Erste Konsequenzen gab es bereits. Im Dezember 2019 wies die deutsche Regierung zwei Diplomaten aus, Mitarbeiter des russischen Militärgeheimdienstes GRU. Vor wenigen Wochen folgte ein weiterer «Warnschuss»: Der deutsche Bundesanwalt erwirkte einen Haftbefehl gegen einen GRU-Spion, der als Teil einer Hackereinheit für den Cyberangriff auf das Netz des Bundestages 2015 verantwortlich sein soll. Die Hacker drangen auch in die Computer im Abgeordnetenbüro der Kanzlerin ein.

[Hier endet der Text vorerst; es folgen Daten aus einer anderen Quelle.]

-- ==== Sys2Proof/Machine/State.lean ====
section
/-! DEFINITION. All the state the spec gives the machine (10_state.md R44), its external inputs (R40, R41), the
ways a step can end, and the state after reset (70_reset_and_hazards.md R250). Plain data throughout. -/

namespace Sys2Proof.Machine

/-- Memory: the bytes that differ from their reset contents, as (address, byte) pairs, addresses rising. What an
unlisted address holds is `Memory.resetByte` (log 6). -/
abbrev Memory := List Host.Cell

/-- The framebuffer: 32 rows, top row first, bit `px` of a row being column `px` (10_state.md R38, log 7). -/
abbrev Framebuffer := Vector (BitVec 64) 32

/-- The values of `FAULT_CODE` (10_state.md R35, 60_exceptions.md R221); codes 6 and 7 are unused (log 16). -/
inductive FaultCode where
  /-- 0 `NONE`: no fault -/
  | none
  /-- 1 `STACK_OVERFLOW`: `2nnn` with `SP = 16` -/
  | stackOverflow
  /-- 2 `STACK_UNDERFLOW`: `00EE` with `SP = 0` -/
  | stackUnderflow
  /-- 3 `FETCH_OUT_OF_RANGE`: a fetch at `pc > 0xFFE` -/
  | fetchOutOfRange
  /-- 4 `DATA_OUT_OF_RANGE`: an operand byte address above 0xFFF -/
  | dataOutOfRange
  /-- 5 `KEY_INDEX_OUT_OF_RANGE`: a key number above 0xF -/
  | keyIndexOutOfRange
  deriving DecidableEq, Repr

/-- The values of the output `LOAD_STATUS` (10_state.md R55, log 16). -/
inductive LoadStatus where
  | none
  | ok
  | tooLarge
  deriving DecidableEq, Repr

/-- Reasons for a step of the MODEL to end in a fault: there are none. What the spec calls a fault is a next
state with the fault record written (60_exceptions.md R224), after which the machine still steps (40_cycle.md
R110) and still takes `load` and `reset`; log 4. Raised by nobody; safe. -/
inductive Fault where
  deriving DecidableEq, Repr

/-- Reasons for a refusal. -/
inductive Refusal where
  /-- The instruction has no meaning yet. Raised by a refused arm of `exec` only, of which there is none; safe. -/
  | notModelled (mnemonic : String)
  deriving DecidableEq, Repr

/-- The machine. -/
structure State where
  /-- `V0`..`VF`, one array, element 15 being `VF` (R20, R21) -/
  v : Vector Byte 16
  /-- the program counter (R23) -/
  pc : Word
  /-- the index register `I` (R27) -/
  i : Word
  /-- `SP`, 0 to 16 inclusive (R29, log 9) -/
  sp : Fin 17
  /-- `STACK[0]`..`STACK[15]` (R29) -/
  stack : Vector Word 16
  /-- the delay timer `DT` (R31) -/
  dt : Byte
  /-- the sound timer `ST` (R32) -/
  st : Byte
  /-- memory (R36) -/
  mem : Memory
  /-- the framebuffer `FB` (R38) -/
  fb : Framebuffer
  /-- `FAULTED` (R35) -/
  faulted : Bool
  /-- `FAULT_CODE` (R35) -/
  faultCode : FaultCode
  /-- `FAULT_PC` (R35) -/
  faultPc : Word
  /-- `FAULT_OPCODE` (R35) -/
  faultOpcode : Opcode
  /-- `FAULT_INFO` (R35) -/
  faultInfo : Word
  /-- the output `FB_UPDATED` (R54) -/
  fbUpdated : Bool
  /-- the output `LOAD_STATUS` (R55) -/
  loadStatus : LoadStatus
  /-- INPUT, owned by the host: `KEYS`, bit `k` = 1 when key `k` is pressed (R40, log 1) -/
  keys : BitVec 16
  /-- INPUT, supplied by the host: the byte presented as `RAND` to the coming step, if the host has presented
  one (R41, log 2) -/
  randIn : Option Byte
  /-- THE MODEL'S OWN: how many random bytes have been consumed, the argument of the free value (log 2) -/
  randDraws : Nat
  deriving DecidableEq, Repr

/-- How one instruction or one step ends. -/
abbrev Result := Host.Outcome State Fault Refusal

/-- The state after construction or `reset` (R44, 70_reset_and_hazards.md R250): "font loaded, PC set to
`0x200`, all else zeroed". Memory lists nothing, so it is the reset contents. The three input fields have no
reset value in the spec (logs 1, 2). -/
def State.reset : State where
  v := Vector.replicate 16 0
  pc := 0x200
  i := 0
  sp := 0
  stack := Vector.replicate 16 0
  dt := 0
  st := 0
  mem := []
  fb := Vector.replicate 32 0
  faulted := false
  faultCode := .none
  faultPc := 0
  faultOpcode := 0
  faultInfo := 0
  fbUpdated := false
  loadStatus := .none
  keys := 0
  randIn := none
  randDraws := 0

end Sys2Proof.Machine
end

Nannte den ermordeten Tschetschenen einen «blutrünstigen und brutalen Menschen: Der russische Präsident Wladimir Putin.

Die deutsche Kanzlerin Angela Merkel sprach von einem «ungeheuerlichen» Vorgang und von «harten Evidenzen» für eine Beteiligung des russischen Staates. Und nun klagt der deutsche Bundesanwalt sogar russischen Staatsterrorismus an. Der deutsche Aussenminister Heiko Maas sagt, die Regierung behalte sich «weitere Massnahmen in diesem Fall ausdrücklich vor». 

Russland wiederum droht mit Gegenmassnahmen, sollte die deutsche Regierung Sanktionen verhängen. Vorwürfe, dass Russland die Tötung des früheren tschetschenischen Rebellen angeordnet hätte, entbehrten jeder Grundlage, sagte der russische Botschafter in Berlin, Sergei Nechayew, am Donnerstag gemäss der Agentur Interfax.